Brief> Wherever a line below holds the word "Bool", copy that line.

====== Information supplied

-- ==== Sys2Proof/Machine/Codec.lean ====
section
/-! DEFINITION. The band codec (R101-R126): tokens, decompressors with their checkpoints and followers, the end-of-block check,
and the page compressor. -/

namespace Sys2Proof.Machine

/-! ### Tokens (R102-R105) -/

/-- What reading a token gives: the token with its output length and the stored bytes it takes ahead of any literals; the need
for bytes not yet fetched; or a format error. -/
inductive TokRead where
  | tok (src : TokSrc) (n used : Nat)
  | more
  | bad (fcode : Nat)
deriving DecidableEq, Repr

/-- Operand bytes of a token byte: none where it is reserved (R102). -/
def tokOps (t : Nat) : Option Nat :=
  if t < 0x40 then some 0 else if t < 0x60 then some 1 else if t < 0x80 then some 0 else if t < 0xC0 then some 2
  else if t < 0xC8 then some 1 else if t < 0xD0 then some 2 else if t < 0xD8 then some 1 else none

/-- The token of a token byte with its operands (R102). -/
def tokOf (t : Nat) (ops : List Byte) (lam : Nat) : TokSrc × Nat :=
  let e := leAt ops 0 1
  let long := t % 8 * 256 + e + 1
  if t < 0x40 then (.literal, t + 1)
  else if t < 0x60 then (.value (byteAt ops 0), t - 0x40 + 3)
  else if t < 0x80 then (.copy lam, t - 0x60 + 1)
  else if t < 0xC0 then
    let w := leAt ops 0 2
    (.copy (w % 8192 + 1), w / 8192 * 64 + t % 64 + 3)
  else if t < 0xC8 then (.literal, long)
  else if t < 0xD0 then (.value (byteAt ops 1), long)
  else (.copy lam, long)

/-- Read a token at stored position `pos` of a segment of `len` bytes, of which `have_` are in the band ring, for output position
`o` (R103-R105); `bad` says which stored bytes are poisoned. Operands that reach past the segment's end are SHORT before a poisoned one is
MEMORY (assumption 36). -/
def tokRead (have_ : List Byte) (bad : Nat → Bool) (len lam pos o : Nat) : TokRead :=
  if len ≤ pos then .bad 4
  else if have_.length ≤ pos then .more
  else if bad pos then .bad 7
  else
    let t := (byteAt have_ pos).toNat
    match tokOps t with
    | none => .bad 1
    | some k =>
      if len < pos + 1 + k then .bad 4
      else if have_.length < pos + 1 + k then .more
      else if (List.range k).any (fun j => bad (pos + 1 + j)) then .bad 7
      else
        let r := tokOf t (slice have_ (pos + 1) k) lam
        if o / lam ≠ (o + r.2 - 1) / lam then .bad 2
        else match r.1 with
          | .copy d => if o < d then .bad 3 else .tok r.1 r.2 (1 + k)
          | _ => .tok r.1 r.2 (1 + k)

/-- Keep the last 8,192 bytes of a history (R110). -/
def window (h : List Byte) : List Byte := h.drop (h.length - 8192)

/-! ### What a decompressor works on -/

/-- The input of decompressor `n`: on overlay rows 1 takes the overlay block (R106). -/
def decInput? (c : Clause) (row : RowCfg) (n : Nat) (d : Decomp) : Option BandIn := c.inputFor? d.absBand (row.overlay && n == 1)

/-- Whether a stored byte of an input is poisoned (R288). -/
def BandIn.badByte (i : BandIn) (p : Nat) : Bool := i.poison.contains (p / 8)

/-- The copy a band's block is being printed for: page and copy number (R392, R508). -/
def bandCopy (s : State) (absBand : Nat) : Word × Word :=
  match s.job with
  | some j => (j.pageOf (absBand / 8192), BitVec.ofNat 32 (j.copyNo (absBand / 8192)))
  | none => (0, 0)

/-- A decompressor error is recorded and logged (R116, R117, R125, R508): cause 1 CRC, 2 FORMAT. -/
def codecError (s : State) (x n cause fcode line absBand : Nat) : State :=
  let s := modClause s x (fun c =>
    { c with fmtCnt := if cause = 2 then satInc c.fmtCnt else c.fmtCnt, crcCnt := if cause = 1 then satInc c.crcCnt else c.crcCnt,
             lastCause := BitVec.ofNat 2 cause, lastDec := n == 1, lastFcode := BitVec.ofNat 3 fcode,
             lastCdcLine := BitVec.ofNat 6 line, lastBand := BitVec.ofNat 16 (absBand % 8192) })
  match clauseSlot? s x with
  | some g =>
    let pc := bandCopy s absBand
    logEv s g.die (if cause = 1 then 0x0014 else 0x0015) (lineData pc.1 pc.2 g.row 0 g.pos (64 * (absBand % 8192) + line) 1)
  | none => s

============

Solution>
def tokRead (have_ : List Byte) (bad : Nat → Bool) (len lam pos o : Nat) : TokRead :=
def BandIn.badByte (i : BandIn) (p : Nat) : Bool := i.poison.contains (p / 8)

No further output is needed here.